Even where accuracy looks acceptable, the qualitative and quantitative analyses reveal that collaboration is often not the reason. Applying MAST to 100 execution logs, role- and connection-related failures (categories 1–6) make up roughly 59% of all errors under domain transfer.
| Failure Type | Share |
|---|---|
| Disobey Role Specification | 15.22% |
| No or Incorrect Verification | 10.10% |
| Task Derailment | 8.97% |
| Disobey Task Specification | 8.94% |
| Step Repetition | 8.65% |
| Ignored Other Agent’s Input | 7.21% |
| Miscellaneous (8 other MAST cases) | 40.90% |
Representative case studies show the pattern vividly: a Legal Text Extractor attempting Carnot-efficiency physics (role misalignment), a Validator ignoring prior agent outputs and re-solving from scratch (input neglect), and an Answer Synthesizer replying “True” to a multiple-choice question (task violation).
Each value is normalized per row by the row-wise maximum, so the diagonal (in-domain) entries equal 1.00. Low normalized values expose illusory coordination even when raw accuracy is deceptively reasonable.

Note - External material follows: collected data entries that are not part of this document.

-- ==== Sys2Proof/Machine/EthBuf.lean ====
section
/-! DEFINITION. The E ports' registers, their receive buffers and the PFC frames their filling sends (07 R220, R230; 08 Table
8.1). -/
namespace Sys2Proof.Machine

/-! ### Registers and views -/

def ethBase (e : Fin 2) : Nat := 0x40060000 + 0x10000 * e.val

def State.ethCtl (s : State) (e : Fin 2) (i : Nat) : Bool := s.regBit (ethBase e) i

def State.ethPort (s : State) (e : Fin 2) : EthPort := s.eth.ports.get e

def State.modEth (e : Fin 2) (f : EthPort → EthPort) (s : State) : State := { s with eth.ports := upd s.eth.ports e f }

/-- Counter port of an E port (08 Table 8.1). -/
def ethCnt (e : Fin 2) : Nat := 5 + e.val

/-- The E ports work: out of reset, P1 not out of service, not in Walk mode. -/
def State.ethUp (s : State) : Bool :=
  decide (s.sys.phase = .running) && !s.sys.clkFault && !s.sp.walk &&
    (decide (s.sys.parts.get 1 = .inService) || decide (s.sys.parts.get 1 = .quiescing))

/-- The E ports transmit and receive: without REF_CLK both are down (03 R85). -/
def State.ethRun (s : State) : Bool := s.ethUp && s.sys.refok

/-- The E ports start and take frames: they do not while P1 quiesces (16 Table 16.7, 07 Table 7.7). -/
def State.ethTakes (s : State) : Bool := s.ethRun && decide (s.sys.parts.get 1 = .inService)

/-- Full duplex: from the PHY by polling, or by ETH_PHY.SETFD (07 R227, ETH_PHY). -/
def State.ethFd (s : State) (e : Fin 2) : Bool :=
  if s.ethCtl e 3 then (s.ethPort e).fd else s.regBit (ethBase e + 8) 5

def State.ethS100 (s : State) (e : Fin 2) : Bool :=
  if s.ethCtl e 3 then (s.ethPort e).s100 else s.regBit (ethBase e + 8) 4

/-- The other E port. -/
def otherE (e : Fin 2) : Fin 2 := if e = 0 then 1 else 0

/-- Source code of an E port (07 ETH_LEARNQ_H). -/
def srcE (e : Fin 2) : BitVec 7 := if e = 0 then 0x40 else 0x41

/-! ### Counters of MAC Control frames (08 Table 8.1) -/

/-- Priority of an untagged frame (07 R229). -/
def State.ethUntagged (s : State) (e : Fin 2) : Nat :=
  let m := s.reg (ethBase e + 0x10)
  fld m (3 * fld m 24 3) 3

/-- Counters of a good frame of len bytes with its FCS. -/
def State.ethRxCount (e : Fin 2) (len : Nat) (group tagged : Bool) (prio : Nat) (s : State) : State :=
  let n := ethCnt e
  let a := ((s.count1 n 0).count n 1 len).count1 n (4 + sizeClass [64, 127, 255, 511, 1023] len)
  ((a.count1 n (if group then 11 else 10)).when tagged fun t => t.count1 n 14).count1 n (18 + prio)

/-- A PFC frame sent: 64 bytes to a group address, untagged, and counter 47. -/
def State.pfcCount (e : Fin 2) (s : State) : State :=
  let n := ethCnt e
  (((((s.count1 n 2).count n 3 64).count1 n 13).count1 n (26 + s.ethUntagged e)).count1 n 47)

/-! ### The port buffer and PFC (07 R230) -/

/-- XOFF and XON of a pause; an XON that is not lower acts as XOFF / 2 (07 R220). -/
def xoffXon (xoff xon : Nat) : Nat × Nat := (xoff, if xon < xoff then xon else xoff / 2)

/-- Tunnel frames received on a port at a priority that Open Road has not sent yet: each once, whatever ports it waits on. -/
def State.ethTunnels (s : State) (e : Fin 2) (p : Fin 8) : List (List Byte) :=
  let all := s.road.ports.toList.flatMap fun r => r.queue ++ r.cur.toList
  ((all.filter fun q => decide (q.eth = some (e, p))).map (·.body)).eraseDups

/-- Bytes received on a port at a priority and still held: for the tunnel, or for the other port. -/
def State.ethOcc (s : State) (e : Fin 2) (p : Fin 8) : Nat :=
  let o := s.ethPort (otherE e)
  let q := (o.queue ++ o.sending.toList).filter fun x => decide (x.src = srcE e) && decide (x.prio = p)
  let h := (s.ethPort e).held.filter fun x => decide (x.prio = p)
  ((q ++ h).map fun x => x.bytes.length).foldl (· + ·) 0 +
    ((s.ethTunnels e p).map fun b => b.length - 12).foldl (· + ·) 0

/-- XOFF and XON of ETH_PFC, in 256-byte units (07 R220). -/
def State.ethX (s : State) (e : Fin 2) : Nat × Nat :=
  let m := s.reg (ethBase e + 0x14)
  xoffXon (fld m 8 8) (fld m 0 8)

/-- A PFC frame is sent above XOFF, and one with quanta 0 at XON. -/
def State.pfcCheck (e : Fin 2) (p : Fin 8) (s : State) : State :=
  let x := s.ethX e
  let occ := s.ethOcc e p
  let sent := (s.ethPort e).pfcSent.getLsbD p.val
  if !(s.ethTakes && s.ethCtl e 5 && s.ethFd e) then s
  else if !sent && decide (256 * x.1 < occ) then
    ((s.modEth e fun c => { c with pfcSent := setBit c.pfcSent p.val }).emit
      (.ethPfc e p (BitVec.ofNat 16 (fld (s.reg (ethBase e + 0x14)) 16 16)))).pfcCount e
  else if sent && decide (occ ≤ 256 * x.2) then
    ((s.modEth e fun c => { c with pfcSent := clrBit c.pfcSent p.val }).emit (.ethPfc e p 0)).pfcCount e
  else s

/-- Every class of a port is looked at again. -/
def State.pfcAll (e : Fin 2) (s : State) : State := s.each (fins 8) fun p t => t.pfcCheck e p

/-- A write of ETH_PFC: the buffer is held against the new limits (07 R220, R230). -/
def State.ethPfcWrite (e : Fin 2) (v : Word) (s : State) : State := (s.setReg (ethBase e + 0x14) v).pfcAll e

/-- A byte of a port buffer is read with a parity error: log, EV235 and counter 39 of the port whose buffer it is (15 R406; 08
Table 8.1; log 167). -/
def State.ethParity (e : Fin 2) (s : State) : State := ((s.memLog 5 5 7 0 0).raise 235).count1 (ethCnt e) 39

end Sys2Proof.Machine
end

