/-! ### The medium and the slot grid (07 R204, R205) -/

/-- Slot n of a window is idle: no instant of it is busy, where busy is a level of -54 dBFS or above or a P, and the 24 us
after the last such instant (07 R205). Each slot is given by the last such instant in it, in ns from its start. -/
def slotIdle (slots : List (Option Nat)) (n : Nat) : Bool :=
  let last (k : Nat) : Option Nat := if k ≤ n then (slots.getD (n - k) none) else none
  (last 0).isNone && (last 1).isNone && (last 2).all fun t => decide (t = 0)

/-- Idle slots of the windows over which a frame has waited (07 R211). -/
def idleSlots (slots : List (List (Option Nat))) : Nat :=
  (slots.map fun w => ((List.range w.length).filter (slotIdle w)).length).foldl (· + ·) 0

/-- The three slots before the start are idle (07 R205). -/
def threeIdle (slots : List (List (Option Nat))) : Bool :=
  let w := slots.getLastD []
  decide (3 ≤ w.length) && [1, 2, 3].all fun k => slotIdle w (w.length - k)

/-- A slot boundary is now: O + 12 us x n, in the core clock it falls in (07 R204; log 162). -/
def State.onGrid (s : State) : Bool := decide ((s.since s.road.o) % 12000 ≤ 5)

/-- A frame of this length started now would end at least 92 us before the next predicted T0 (07 R204). -/
def State.roadRoom (s : State) (p : Fin 4) (tmi len : Nat) : Bool :=
  s.before (s.nextT0 - BitVec.ofNat 64 (s.frameNs p true tmi len + 92000 - 1))

/-- A foreign preamble is detected: its two P symbols overlap the listening interval, two P symbols and the listen symbol, by
a useful part, and where they overlap the node listens on a carrier they send, on its silent comb in its own P symbols and
on every carrier in the listen symbol, with a correlation 10 dB above the noise floor (07 R209). -/
def foreignHeard (c : Fin 4 × Fin 4) (x : ForeignP) : Bool :=
  let sym : Int := symbolNs
  let shared (a b : Int) (len : Int) : Int := min (a + sym) (b + len) - max a b
  let mine : List (Int × Option (Fin 4)) := [(0, some c.1), (sym, some c.2), (2 * sym, none)]
  let theirs : List (Int × Option (Fin 4)) := [(x.atNs, x.combs.map (·.1)), (x.atNs + sym, x.combs.map (·.2))]
  let hears := mine.any fun m => theirs.any fun t => decide (0 < shared m.1 t.1 sym) && (m.2.isNone || decide (m.2 ≠ t.2))
  let total := min (3 * sym) (x.atNs + 2 * sym) - max 0 x.atNs
  decide (6400 ≤ total) && hears && decide (10 ≤ x.db)

/-! ### Transmit records (07 R222) -/

/-- The ring position after a record: padded to 8 bytes, back to the base at the end. -/
def ringStep (base size pos len : Nat) : Nat :=
  let n := pos + (len + 7) / 8 * 8
  if base + size ≤ n then base else n

/-- Completed records at the front move ROAD_TXRP on. -/
def txAdvance (base size : Nat) : Nat → List (Word × Option (BitVec 2)) → Word → (Word → Nat) →
    List (Word × Option (BitVec 2)) × Word
  | 0, l, rp, _ => (l, rp)
  | k + 1, (a, some _) :: t, _, len => txAdvance base size k t (BitVec.ofNat 32 (ringStep base size a.toNat (len a))) len
  | _, l, rp, _ => (l, rp)

/-- A record completes: DONE and RESULT in its control word, which is read and written, TXRP, EV128 (07 R222; 15 R401). -/
def State.txDone (a : Word) (result : Nat) (s : State) : State :=
  if !s.road.txpend.any (fun r => r.1 == a && r.2.isNone) then s
  else
    let w := s.peekWord a.toNat
    let t := (s.blockReadFx a.toNat 4).pokeWord 7 a.toNat ((w &&& 0x8FFFFFFF) ||| packW [(30, 1), (28, result)])
    let pend := t.road.txpend.map fun r => if r.1 = a then (r.1, some (BitVec.ofNat 2 result)) else r
    let base := (t.reg Reg.ROAD_TXBASE).toNat
    let size := (t.reg Reg.ROAD_TXSIZE).toNat
    let adv := txAdvance base size pend.length pend t.road.txrp fun x => (t.peekWord x.toNat).toNat % 65536
    (({ t with road.txpend := adv.1, road.txrp := adv.2 }).raise 128).when (decide (result = 3)) fun u => u.count1 4 45

/-- Another copy of the same frame of this node still waits or is on the line: a broadcast leaves by two ports (07 R216). -/
def State.frameShared (s : State) (q : QFrame) : Bool :=
  let same (x : QFrame) : Bool := x.from_.isNone && x.src == q.src && x.body == q.body
  q.from_.isNone && s.road.ports.toList.any fun r => r.queue.any same || (r.cur.map same).getD false

/-- Counters of an Open Road frame received and accepted (08 Table 8.1). -/
def State.roadRxCount (h : RHdr) (s : State) : State :=
  (((s.count1 4 0).count 4 1 h.plen).count1 4 (4 + sizeClass [63, 127, 255, 511, 1023] h.plen)).count1 4 (18 + h.prio)
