/-- A drill's check ends: result, count, EV220; FAIL sends FAILBACK (12 R344). -/
def State.drillEnd (ok : Bool) (s : State) : State :=
  let t : State := { s with
    wlv.drillCheck := none
    wlv.drillRes := if ok then 1 else 2
    wlv.drills := s.wlv.drills + 1 }
  (t.raise 220).when (!ok) (State.wlvShot 6)

/-- Permission and OWN_OUT_N end (12 Table 12.2). -/
def State.driveEnd (s : State) : State :=
  let t := if s.lane.perm then
      let u := State.raise 211 { s with lane.perm := false, wlv.ovr := false }
      (u.when u.wlv.drillCheck.isSome (State.drillEnd false)).laneOffDrive
    else { s with wlv.ovr := false }
  t.ownRelease

/-- ARB_OVERRIDE lets a BLOCKED unit drive (12 R347). -/
def State.overrideOk (s : State) : Bool := s.regBit Reg.WLV_CTL 8 && s.wlv.byteMe && !s.wlv.il

/-- APPLY marks come: the Lane is enabled and not stopping. Permission begins only with one (12 R335; log 194). -/
def State.laneMarks (s : State) : Bool := s.lane.enabled && !s.lane.stopping && decide (s.lane.state ≠ .off)

/-- The unit is to assert OWN_OUT_N: it drives, or with a mark to come it is HELD, or it claims in interlock-only mode (12 R336,
R339). -/
def State.ownWant (s : State) : Bool :=
  match s.wlv.state with
  | .active | .handoff | .ilActive => true
  | .standby => s.laneMarks && s.wlv.held && !s.wlv.backoff
  | .ilStandby => s.laneMarks && s.wlv.ilClaim && !s.wlv.backoff
  | .blocked => s.laneMarks && s.overrideOk
  | .idle => false

/-- Interlock-only mode is called for (12 R338). -/
def State.ilCond (s : State) : Bool :=
  !s.hasEpoch || decide (s.lease ≤ s.wlv.mlost.toNat) ||
    (decide (1 ≤ s.wlv.mlost.toNat) && !s.wlv.hbok && !s.peerOwn)

/-- State without drive. -/
def State.standbyState (s : State) : WlvState := if s.wlv.il then .ilStandby else .standby

/-- Interlock-only mode is entered with EV212 and left with EV213 as its conditions come and cease, whatever the program does (12
R338, R340, Table 12.5). -/
def State.ilCheck (s : State) : State :=
  if s.ilCond then (if s.wlv.il then s else State.raise 212 { s with wlv.il := true })
  else if s.wlv.il then State.raise 213 { s with wlv.il := false } else s

/-- The conditions of clean health time that hold at any moment (12 R345). -/
def State.revHolds (s : State) : Bool :=
  s.epref && s.regBit Reg.WLV_CTL 4 && s.track && decide (s.tre.sync = .locked) && s.wlv.hbok && !s.partOut

/-- A break in them restarts the count at once (12 R345). -/
def State.revCheck (s : State) : State :=
  if s.revHolds then s else { s with wlv.rev := 0, wlv.revNs := 0, wlv.revrdy := false }

/-- Unit state by Table 12.3 where the program may not drive: IDLE, all drive ended at once. -/
def State.wlvIdle (s : State) : State :=
  let t := if s.lane.perm || !s.sys.ownOutN then s.driveEnd else s
  { t with wlv.state := .idle, wlv.ilClaim := false }

/-- Unit state by Table 12.3 where it may: standby as the mode is, lost overrides, a peer that asserts while driving. A unit whose
override ends is BLOCKED again only while PEER_OWN_N is asserted (12 R346). -/
def State.wlvRun (s : State) : State :=
  let b : State := if s.wlv.state = .idle ∨ s.wlv.state = .standby ∨ s.wlv.state = .ilStandby then
    { s with wlv.state := s.standbyState } else s
  let c : State := if b.wlv.ovr && !b.overrideOk then
      let u := b.driveEnd
      { u with wlv.state := if u.peerOwn then .blocked else u.standbyState }
    else b
  if c.lane.perm && c.peerOwn && !c.wlv.ovr && c.wlv.claimed then
    let u := (c.raise 215).driveEnd
    { u with wlv.state := u.standbyState }
  else c

/-- OWN_OUT_N is asserted once it may be, and released where nothing asks for it (12 R336). -/
def State.ownUpdate (s : State) : State :=
  if s.ownWant then
    if !s.sys.ownOutN then s
    else if s.wlv.state = .blocked then { s with sys.ownOutN := false, wlv.claimed := true }
    else if !s.peerOwn && s.wlv.peerClear then { s with sys.ownOutN := false, wlv.claimed := false }
    else s
  else if !s.sys.ownOutN && !s.lane.perm then s.ownRelease else s

/-- PEERLOST is sent when its cause arises on a ring: the peer heartbeat lost and PEER_OWN_N deasserted (12 R332, Table 12.1). -/
def State.peerLostCheck (s : State) : State :=
  let now := !s.wlv.hbok && !s.peerOwn && s.hasEpoch
  let t : State := { s with wlv.peerLost := now }
  t.when (now && !s.wlv.peerLost) (State.wlvShot 7)

/-- Bring unit state, OWN_OUT_N and requests up to date after anything that bears on them. -/
def State.wlvSync (s : State) : State :=
  if s.sys.phase ≠ .running then s
  else
    let a := (s.revCheck).ilCheck
    (((if a.able then a.wlvRun.ownUpdate else a.wlvIdle)).peerLostCheck).wlvAsk

/-- A handover is over: drive ends and the unit waits (12 Table 12.2). -/
def State.handoffEnd (s : State) : State :=
  let t := s.driveEnd
  ({ t with wlv.state := t.standbyState }).wlvSync

/-- Revocation while driving: permission stays until the deliver pass of the cycle has returned or is late. With no Lane
driven, and in START, there is none (12 Table 12.2, 11 R323; log 26). -/
def State.handoffStart (s : State) : State :=
  let t : State := { s with wlv.state := .handoff }
  if s.lane.delivered || !s.laneDe || decide (s.lane.state = .start) then t.handoffEnd else t

/-- Permission begins, at the start of an APPLY mark (12 R335). -/
def State.driveStart (s : State) : State :=
  let ok := s.able && !s.lane.perm && !s.sys.ownOutN && s.wlv.claimed && s.laneMarks
  let start (st : WlvState) (ovr : Bool) (u : State) : State :=
    let v := State.raise 210 { u with
      lane.perm := true
      wlv.ovr := ovr
      wlv.state := st
      wlv.takeovers := satSucc u.wlv.takeovers
      wlv.switchLen := u.wlv.sinceMark
      wlv.drillWait := none
      wlv.handover := false
      wlv.drillCheck := if u.wlv.handover then some (0, true) else none }
    v.raiseIf ovr 217
  if !ok then s
  else match s.wlv.state with
    | .standby => if s.wlv.held && !s.peerOwn then start .active false s else s
    | .ilStandby =>
      if s.wlv.ilClaim && !s.peerOwn then
        start .ilActive false { s with wlv.left := BitVec.ofNat 4 s.lease, wlv.held := false }
      else s
    | .blocked => if s.overrideOk then start .active true s else s
    | _ => s

/-! ### The byte (12 R329, R340, R345, R346) -/

/-- One-shot requests answered by a byte that names this unit, or the peer. REVERT and PEERLOST ask for this unit,
FAILBACK for the peer, DRILL for a change of holder. -/
def State.shotsAnswered (me changed : Bool) (s : State) : State :=
  let gone (r : Byte) : Bool :=
    if r = 5 ∨ r = 7 then me else if r = 6 then !me else changed
  let revert := me && s.wlv.shots.any (·.1 == 5)
  let t : State := { s with
    wlv.shots := s.wlv.shots.filter fun x => !gone x.1
    wlv.drillWait := if changed then none else s.wlv.drillWait }
  if revert then State.raise 221 { t with wlv.revrdy := false, wlv.rev := 0, wlv.revNs := 0 } else t

/-- The byte names this unit with LEASE of 1 or more. -/
def State.byteGrant (lease : Nat) (s : State) : State :=
  let fresh := !s.wlv.held
  let a := s.raiseIf fresh 208
  let b : State := { a with
    wlv.handover := if fresh then a.wlv.bytePeer && a.wlv.hbok && !a.wlv.shots.any (·.1 == 5) else a.wlv.handover
    wlv.left := BitVec.ofNat 4 lease
    wlv.held := true
    wlv.holding := false
    wlv.renewed := true
    wlv.state := if a.wlv.state = .ilActive then .active
      else if a.wlv.state = .ilStandby ∧ a.wlv.il = false then .standby else a.wlv.state }
  b.shotsAnswered true (!a.wlv.byteMe)

/-- The byte revokes: it names this unit with LEASE 0, or the peer. -/
def State.byteRevoke (peer : Bool) (s : State) : State :=
  let had := s.wlv.held || decide (s.wlv.left ≠ 0)
  let a := s.raiseIf had 209
  let b : State := { a with wlv.left := 0, wlv.held := false, wlv.holding := false, wlv.handover := false }
  let c := if peer then b.shotsAnswered false s.wlv.byteMe else b
  if s.wlv.state = .active ∨ s.wlv.state = .ilActive then c.handoffStart
  else if s.wlv.state = .ilStandby ∧ s.wlv.il = false then { c with wlv.state := .standby }
  else c

/-- A byte that names this unit, names its peer or names no one: the grant, the revocation or the end of standby. -/
def State.byteApply (x : Byte) (s : State) : State :=
  let names := x.getLsbD 7 && (x.getLsbD 6 == s.unitB)
  let peer := x.getLsbD 7 && !names
  let lease := fld x 0 4
  let me := names && decide (1 ≤ lease)
  let c := if me then s.byteGrant lease
    else if names || peer then s.byteRevoke peer
    else if s.wlv.state = .ilStandby ∧ s.wlv.il = false then { s with wlv.state := .standby } else s
  { c with wlv.byteMe := me, wlv.bytePeer := peer, wlv.byte := x }

/-- A byte that names the peer or opens ends BLOCKED, and one that grants this unit nothing ends its override (12 R346, R347). -/
def State.byteUngrant (s : State) : State :=
  let other := s.wlv.bytePeer || !s.wlv.byte.getLsbD 7
  if s.wlv.byteMe then s
  else if s.wlv.state = .blocked then (if other then { s with wlv.state := s.standbyState } else s)
  else if s.wlv.ovr then
    let u := s.driveEnd
    { u with wlv.state := if u.peerOwn && !other then .blocked else u.standbyState }
  else s

/-- The bytes of a milestone are in hand; interlock-only mode may end with EV213, and the state request is sent anew (12 R340). -/
def State.byteHeard (tcount : Word) (bytes : List Byte) (s : State) : State :=
  let a : State := { s with
    wlv.takenAt := some tcount
    wlv.heardBytes := vmk 0 fun i => byteAt bytes i.val
    wlv.mlost := 0
    wlv.seen := true }
  if a.wlv.il && !a.ilCond then State.raise 213 { a with wlv.il := false, wlv.asked := 0 } else a

/-- A unit takes its chainage's byte once per Traverse, from a valid milestone of its epoch (12 R329, R340). -/
def State.byteTake (tcount : Word) (bytes : List Byte) (s : State) : State :=
  if s.wlv.takenAt = some tcount then s
  else
    let b := s.byteHeard tcount bytes
    if s.svy.chain = 0 then b.wlvSync
    else ((b.byteApply (byteAt bytes (s.svy.chain.toNat - 1))).byteUngrant).wlvSync

/-- IL_ACTIVE renews its own lease when the previous cycle returned; at 0 drive ends as for FAULTSTOP: at once, and RELEASE is sent
where the node is able (12 R338, Table 12.2). -/
def State.ilRenew (s : State) : State :=
  let left := if s.ctl.returned then BitVec.ofNat 4 s.lease else satPred s.wlv.left
  let t : State := { s with wlv.left := left, wlv.held := false }
  if left ≠ 0 then t
  else
    let u := t.driveEnd
    ({ u with wlv.state := u.standbyState, wlv.ilClaim := false }).wlvAskNow 3

/-- LEFT and MLOST count (12 R330); a unit whose lease runs out while ACTIVE goes on in IL_ACTIVE (12 R338). -/
def State.leaseCount (s : State) : State :=
  let a : State := { s with
    wlv.mlost := if s.wlv.seen then s.wlv.mlost else satSucc s.wlv.mlost
    wlv.seen := false
    wlv.renewed := false }
  if s.wlv.state = .ilActive then a.ilRenew
  else if s.wlv.renewed || decide (s.wlv.left = 0) then a
  else
    let left := satPred s.wlv.left
    let b : State := { a with wlv.left := left }
    if left ≠ 0 then b
    else
      let c := (b.raiseIf s.wlv.held 209)
      let d : State := { c with wlv.held := false, wlv.holding := false }
      if s.wlv.state = .active ∧ s.wlv.ovr = false then
        ({ d with wlv.state := .ilActive }).ilRenew
      else d

/-- K latch instants with PEER_OWN_N deasserted let an IL_STANDBY unit claim (12 R339). -/
def State.ilCount (s : State) : State :=
  let k := if s.epref || !s.wlv.hbok then 1 else s.lease
  let n := if s.peerOwn then 0 else min 15 (s.wlv.clearRun + 1)
  { s with
    wlv.clearRun := n
    wlv.ilClaim := decide (s.wlv.state = .ilStandby) && s.able && (s.wlv.ilClaim || decide (k ≤ n))
    wlv.backoff := false }

/-! ### Benchmark (12 R331, R333) -/

/-- The unit's standing waymark: the lowest entry its NID owns. -/
def State.standingEntry (s : State) (nid : BitVec 6) : Option Nat :=
  (List.range s.tre.table.length).find? fun i =>
    let e := s.tre.table.getD i 0
    e.getLsbD 29 && decide (fld e 16 6 = nid.toNat)

/-- A valid DATA slot of a unit's standing waymark on a returned frame. -/
def State.standingSeen (nid : BitVec 6) (seq : Byte) (s : State) : State :=
  let counts := match s.wlv.seqRec.getD nid.toNat none with
    | none => true
    | some r => decide (r ≠ seq)
  { s with
    wlv.standing := vset s.wlv.standing nid.toNat (some seq)
    wlv.fitSeen := if counts then setBit s.wlv.fitSeen nid.toNat else s.wlv.fitSeen }

/-- Units judged FIT, and their SEQ recorded. -/
def State.judgeFit (s : State) : State :=
  { s with
    wlv.fit := s.wlv.fitSeen
    wlv.fitSeen := 0
    wlv.seqRec := vmk none fun n => s.wlv.standing.get n <|> s.wlv.seqRec.get n
    wlv.standing := Vector.replicate 64 none }

/-- What one chainage is judged by. -/
structure WlvCar where
  byte : Byte
  bleft : Nat
  openNext : Bool
  deriving DecidableEq, Repr

/-- A byte that names a unit. -/
def wlvByte (unitB : Bool) (lease : Nat) : Byte := BitVec.ofNat 8 (128 + unitB.toNat * 64 + min lease 15)

/-- The evaluation of one chainage (12 R333). A request of step 1 that is refused leaves steps 2 and 3 as they are (log 190). -/
def State.wlvEval (s : State) (c : Nat) (x : WlvCar) : WlvCar :=
  let nid (u : Bool) : BitVec 6 := BitVec.ofNat 6 (2 * c + u.toNat)
  let b : Byte := if x.openNext then 0 else x.byte
  let fit (u : Bool) := s.wlv.fit.getLsbD (nid u).toNat
  let req (u : Bool) := s.wlv.lastReq.getD (nid u).toNat 0
  let pref (u : Bool) := s.wlv.reqPref.getLsbD (nid u).toNat
  let cand (u : Bool) := fit u && (req u == 1 || req u == 2)
  let shot (u : Bool) (r : Byte) := s.wlv.oneshots.contains (nid u, r)
  let grant (u : Bool) : WlvCar := ⟨wlvByte u s.lease, s.lease, false⟩
  let closing (u : Bool) : WlvCar := ⟨wlvByte u 0, 0, true⟩
  let h := b.getLsbD 6
  let p := !h
  if b.getLsbD 7 then
    let release := req h == 3
    let lost := s.tre.closed && shot p 7 && !fit h
    let other := shot h 6 || shot h 4 || shot p 4 || (shot p 5 && pref p)
    if (release || lost || other) && cand p then grant p
    else if release || lost then closing h
    else if !s.tre.closed then ⟨b, x.bleft, false⟩
    else if fit h then grant h
    else
      let n := x.bleft - 1
      if n ≠ 0 then ⟨wlvByte h n, n, false⟩ else if cand p then grant p else closing h
  else
    let order := [false, true]
    match order.find? (fun u => cand u && req u == 2) <|> order.find? (fun u => cand u && pref u) <|> order.find? cand with
    | some u => grant u
    | none => ⟨0, 0, false⟩

/-- The benchmark evaluates every chainage (12 R333), and one-shots are used up (12 R332). -/
def State.wlvEvaluate (s : State) : State :=
  let car (i : Fin 32) : WlvCar :=
    s.wlvEval i.val ⟨s.wlv.bytes.get i, (s.wlv.bleft.get i).toNat, s.wlv.openNext.getLsbD i.val⟩
  { s with
    wlv.bytes := vmk 0 fun i => (car i).byte
    wlv.bleft := vmk 0 fun i => BitVec.ofNat 4 (car i).bleft
    wlv.openNext := (fins 32).foldl (fun v (i : Fin 32) => putBit v i.val (car i).openNext) s.wlv.openNext
    wlv.oneshots := []
    tre.closed := false }
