/-- A through unit that hears a JOIN answers on that port with HERE. -/
def onJoin (f : RxFrame) (_h : RHdr) (_b : List Byte) (s : State) : State :=
  if s.sys.thru && s.svy.nid.isSome then
    s.sendLocal f.port true 0 0 [0x11, s.svy.chain.setWidth 8, s.svy.epoch]
  else s

def execJoin (f : RxFrame) (s : State) : Result := .next (s.roadRx f (mgmt 0x10 onJoin))

/-- Three windows without HERE on both ports: a REQUEST with cause 5. -/
def execLatecomerNoAnswer (s : State) : Result := .next (s.when s.coreRuns fun s =>
    if s.lateComer && decide (3 ≤ s.svy.joins) then
      ({ s with svy.joins := 0, svy.heres := [] }).svyTrigger 5 else s)

end Sys2Proof.Machine
end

| Train / Test | L (R / O) | D | MH | S | MA | CS |
|---|---|---|---|---|---|---|
| CaseHOLD (Legal) | 1.00 / 1.00 | 0.56 / 0.07 | 0.04 / −1.79 | 0.22 / −2.07 | 0.25 / −1.89 | 0.54 / −1.56 |
| COM2 (Detective) | 0.79 / 0.90 | 1.00 / 1.00 | 0.04 / 0.17 | 0.43 / 0.65 | 0.47 / 0.58 | 0.82 / 0.46 |
| MuSiQue (Multi-Hop) | 0.69 / 1.00 | 1.00 / 0.96 | 0.38 / 0.15 | 0.50 / 0.95 | 0.58 / 0.80 | 0.58 / 0.86 |
| SciBench (Science) | 0.44 / −0.75 | 0.49 / −0.50 | 0.04 / −0.57 | 1.00 / 1.00 | 0.62 / 0.77 | 0.46 / −0.07 |
| TheoremQA (Math) | 0.38 / −0.12 | 0.36 / 0.21 | 0.04 / −0.07 | 0.60 / 1.00 | 1.00 / 0.88 | 0.32 / 0.48 |
| StrategyQA (Commonsense) | 1.00 / 0.93 | 0.96 / 0.95 | 0.07 / 0.17 | 0.32 / 1.00 | 0.45 / 0.90 | 0.95 / 0.81 |
| Multi-Domain Training | 0.89 / 0.69 | 1.00 / 0.99 | 0.31 / −0.23 | 0.58 / 0.88 | 0.62 / 0.85 | 0.98 / 1.00 |
A component-swap ablation isolates what exactly overfits. Role-OOD (keep in-domain connections, swap roles with OOD ones) drops accuracy by an average of −13.00 pp, while Connection-OOD (swap only connections) drops by only −1.24 pp—indicating that learned roles are substantially more task-specific than learned connections. A notable exception is MuSiQue (Multi-Hop), where Connection-OOD alone causes a 5.36 pp drop, showing that valid inter-agent links matter most when the task itself requires multi-hop integration.
| Benchmark | Acc – R (Pearson) | Acc – O (Pearson) | In-Domain | Connection-OOD | Role-OOD |
|---|---|---|---|---|---|
| CaseHOLD | −0.007 | 0.0002 | 63.50 | 62.88 (−0.62) | 48.26 (−15.24) |
| COM2 | −0.035** | 0.045*** | 47.90 | 50.68 (+2.78) | 34.50 (−13.40) |
| MuSiQue | 0.003 | 0.123*** | 58.40 | 53.04 (−5.36) | 48.44 (−9.96) |
| SciBench | 0.084*** | −0.039* | 38.90 | 38.69 (−0.21) | 30.29 (−8.61) |
| TheoremQA | 0.113*** | −0.081*** | 63.80 | 61.26 (−2.54) | 51.64 (−12.16) |
| StrategyQA | −0.096*** | 0.067** | 72.50 | 71.00 (−1.50) | 53.89 (−18.61) |
The paper reframes what it means for an adaptive MAS to “work.” A system can post competitive numbers on a new benchmark while internally collapsing into a single strong LLM carrying the load, with other agents producing irrelevant or actively misleading messages. Benchmarks that reward only final-answer accuracy miss this, and the field’s current optimization objectives actively encourage it.